В плену страсти, стр. 24

То были сверхчеловеческие праздники, когда наше наслаждение длилось без конца, когда при помощи все новых, неустанных пыток, она возбуждала мои неподатливые, уставшие силы. Еще задыхавшаяся, изнуренная, она воскрешала меня своими спасительными хитростями и коварными нежностями, подобно тому, как воскрешают в растворе соли издыхающую пиявку. Ее бледность, отдававшая свинцово-серым оттенком, одна свидетельствовала о разъедающем опустошении от чрезмерного наслаждения. В ее безумной страсти было, казалось, больше расчета, чем увлечения. Похотливый огонь, пылавший под этим точно изваянным телом, не раскалял мрамора, не разрушал неприступных твердынь. Во время наших битв она облекалась в неуязвимую броню непобедимых амазонок.

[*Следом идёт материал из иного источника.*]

-- ==== Sys2Proof/Machine/RegisterAccess.lean ====
section
/-! DEFINITION. The register access primitives as requests (40_register_access.md, R100–R104; log
entries 8 and 22). -/

namespace Sys2Proof.Machine

/-- R100. RA_READ32. -/
def execRaRead32 (off : Word) (s : State) : Result :=
  .next <| s.start fun c =>
    if offsetOk s.params off.toNat then
      s.withLockOf c off.toNat fun s =>
        (s.afterRead c off.toNat).respond (.ok ((s.readValue c off.toNat).setWidth 64))
    else s.refuse

/-- R101. RA_WRITE32. -/
def execRaWrite32 (off val : Word) (s : State) : Result :=
  .next <| s.start fun c =>
    if offsetOk s.params off.toNat then
      s.withLockOf c off.toNat fun s => (s.writeReg c off.toNat val).respond (.ok 0)
    else s.refuse

/-- The load step of a raw RMW on MIIM_CMD (R102, R67): the lock is taken and kept. -/
def rawRmwLoad (c : Ctl) (msk val : Word) (s : State) : State :=
  match s.owner .miim with
  | some _ => s
  | none => (s.acquire .miim).continueAs (.rawRmw msk val (s.peek c.lay.miimCmd))

/-- Its store step: the lock is released (R104). -/
def rawRmwStore (c : Ctl) (msk val old : Word) (s : State) : State :=
  ((s.writeReg c c.lay.miimCmd (mergeBits old msk val)).release .miim).respond (.ok 0)

/-- R102. RA_RMW32: one step, or on MIIM_CMD a load step and a store step. -/
def execRaRmw32 (off msk val : Word) (s : State) : Result :=
  .next <|
    match s.me.flight with
    | .idle =>
      s.start fun c =>
        if offsetOk s.params off.toNat then
          if c.domainOf off.toNat = some .miim then rawRmwLoad c msk val s
          else s.withLockOf c off.toNat fun s => (s.rmw c off.toNat msk val).respond (.ok 0)
        else s.refuse
    | .miim _ => s
    | .rawRmw m v old =>
      match s.ctl with
      | none => s
      | some c => rawRmwStore c m v old s

end Sys2Proof.Machine
end

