-- ==== Sys2Proof/Tests/Slice0.lean ====
section
/-! SUPPORT. The model's own tests: ill-formed terms, words written out from R80, R82 and R87, one-step
tests on the spec's vectors (95_test_vectors.md), and for every statement with hypotheses a concrete
state and operands that meet them all. -/

open Sys2Proof Sys2Proof.Machine

namespace Sys2Proof.Tests

set_option maxRecDepth 100000

/-! ### Ill-formed terms, and one well-formed one -/

theorem test_illformed_read_rsv :
    (Instr.miimCmdRead 0 0 0 1).wellFormed defaultCmdLayout = false := by decide

theorem test_illformed_write_rsv :
    (Instr.miimCmdWrite 0 0 0 0x40).wellFormed defaultCmdLayout = false := by decide

theorem test_illformed_long_compat :
    (Instr.ctlConstruct (List.replicate 256 0) 28 3 0).wellFormed defaultCmdLayout = false := by decide

theorem test_wellformed_rsv : (Instr.miimCmdWrite 0 0 0 0x3C).wellFormed defaultCmdLayout = true := by decide

/-! ### Every constructor's decoding, on a word written out from the spec's encoding

A request's number is read from its right end: opsel, pset, led, port, mode, media, pmask (8 bytes),
tgt, sub, data (2), flag, off (4), val (4), msk (4), nports, nleds, vmask (8), the string's length and
the string (log entry 2). -/

/-- opsel 0x01 (R80, R82). -/
theorem test_decode_plActivate :
    decodeTableWord 8 0x01 = some .plActivate := by decide

/-- opsel 0x02, pset 2, media 1, pmask 0xF0FF0 (R80, R82). -/
theorem test_decode_plSetPset :
    decodeTableWord 72 0x0F0FF0010000000202 = some (.plSetPset 2 0xF0FF0 1) := by decide

/-- opsel 0x03, pset 3, media 1 (R80, R82). -/
theorem test_decode_plGetPset :
    decodeTableWord 48 0x010000000303 = some (.plGetPset 3 1) := by decide

/-- V-PL18b: opsel 0x04, pset 3, led 2, mode 9 (R80, R82). -/
theorem test_decode_plSetMode :
    decodeTableWord 40 0x0900020304 = some (.plSetMode 3 2 9) := by decide

/-- opsel 0x05, pset 3, led 2 (R80, R82). -/
theorem test_decode_plGetMode :
    decodeTableWord 24 0x020305 = some (.plGetMode 3 2) := by decide

/-- opsel 0x06 (R80, R82). -/
theorem test_decode_plInitAll :
    decodeTableWord 8 0x06 = some .plInitAll := by decide

/-- V-SW7: opsel 0x07, port 13, led 2, flag 1 (R80, R82). -/
theorem test_decode_plRegisterUserLed :
    decodeTableWord 152 0x0100000000000000000000000000000D020007 =
      some (.plRegisterUserLed 13 2 true) := by decide

/-- V-SW1: opsel 0x08, port 13, led 1, mode 5 (R80, R82). -/
theorem test_decode_plSetUserMode :
    decodeTableWord 40 0x050D010008 = some (.plSetUserMode 13 1 5) := by decide

/-- opsel 0x10 (R80, R82). -/
theorem test_decode_miimEnable :
    decodeTableWord 8 0x10 = some .miimEnable := by decide

/-- V-M2: opsel 0x11, mode 2 (R80, R82). -/
theorem test_decode_miimSetClock :
    decodeTableWord 40 0x0200000011 = some (.miimSetClock 2) := by decide

/-- V-M5: opsel 0x12, tgt 5, sub 0xFF (R80, R82). -/
theorem test_decode_miimRead :
    decodeTableWord 128 0xFF050000000000000000000000000012 = some (.miimRead 5 0xFF) := by decide

/-- V-M4: opsel 0x13, tgt 5, sub 3, data 0xBEEF (R80, R82). -/
theorem test_decode_miimWrite :
    decodeTableWord 144 0xBEEF03050000000000000000000000000013 = some (.miimWrite 5 3 0xBEEF) := by decide

/-- V-RG1: opsel 0x20, port 13, led 2, flag 1 (R80, R82). -/
theorem test_decode_regBind :
    decodeTableWord 152 0x0100000000000000000000000000000D020020 = some (.regBind 13 2 true) := by decide

/-- V-RG3: opsel 0x21, port 13, led 2 (R80, R82). -/
theorem test_decode_regUnbind :
    decodeTableWord 40 0x000D020021 = some (.regUnbind 13 2) := by decide

/-- opsel 0x30, compat "ex", nports 28, nleds 3, vmask (R80, R82). -/
theorem test_decode_ctlConstruct :
    decodeTableWord 352 0x786502FFFFFFFFFFFFFFF0031C00000000000000000000000000000000000000000000000000000000000030 =
      some (.ctlConstruct [101, 120] 28 3 0xFFFFFFFFFFFFFFF0) := by decide

/-- V-RA1: opsel 0xF0, off 0x004 (R80, R82). -/
theorem test_decode_raRead32 :
    decodeTableWord 160 0x04000000000000000000000000000000000000F0 = some (.raRead32 0x004) := by decide

/-- opsel 0xF1, off 0x100, val 0x12345678 (R80, R82). -/
theorem test_decode_raWrite32 :
    decodeTableWord 216 0x1234567800000100000000000000000000000000000000000000F1 =
      some (.raWrite32 0x100 0x12345678) := by decide

/-- V-RA3: opsel 0xF2, off, msk, val (R80, R82). -/
theorem test_decode_raRmw32 :
    decodeTableWord 248 0x03E003E00080008000000010000000000000000000000000000000000000F2 =
      some (.raRmw32 0x010 0x03E003E0 0x00800080) := by decide

/-- R87: DATA 0xBEEF, REG 3, PHY 5, reserved 0, RWOP 0, CMD 1. -/
theorem test_decode_miimCmdRead :
    decodeTableWord 32 0b1011111011101111_00011_00101_0000_0_1 = some (.miimCmdRead 0xBEEF 3 5 0) := by decide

Я думаю, что некоторое время моя здоровая натура еще боролась во мне с подобными опустошениями. Ведь и дед до конца расточал семя на ниву человечества. И однако под старость он был могучим дубом, в котором каждую весну струились обновленные, зеленые соки. Не знаю, как я не умер от неистовой страсти, когда смерть скрежетала зубами в лязге моих челюстей.

Позднее пресыщенность и усталость внесли в нашу страсть некоторое успокоение. Мы стали искусственно умерять эти крайности. Мы расстраивали замыслы смерти хитрыми уловками, благоразумно оттягивали ее наступление, подобно тому, как невоздержанные чревоугодники подвергают себя диете в промежутке между пирами.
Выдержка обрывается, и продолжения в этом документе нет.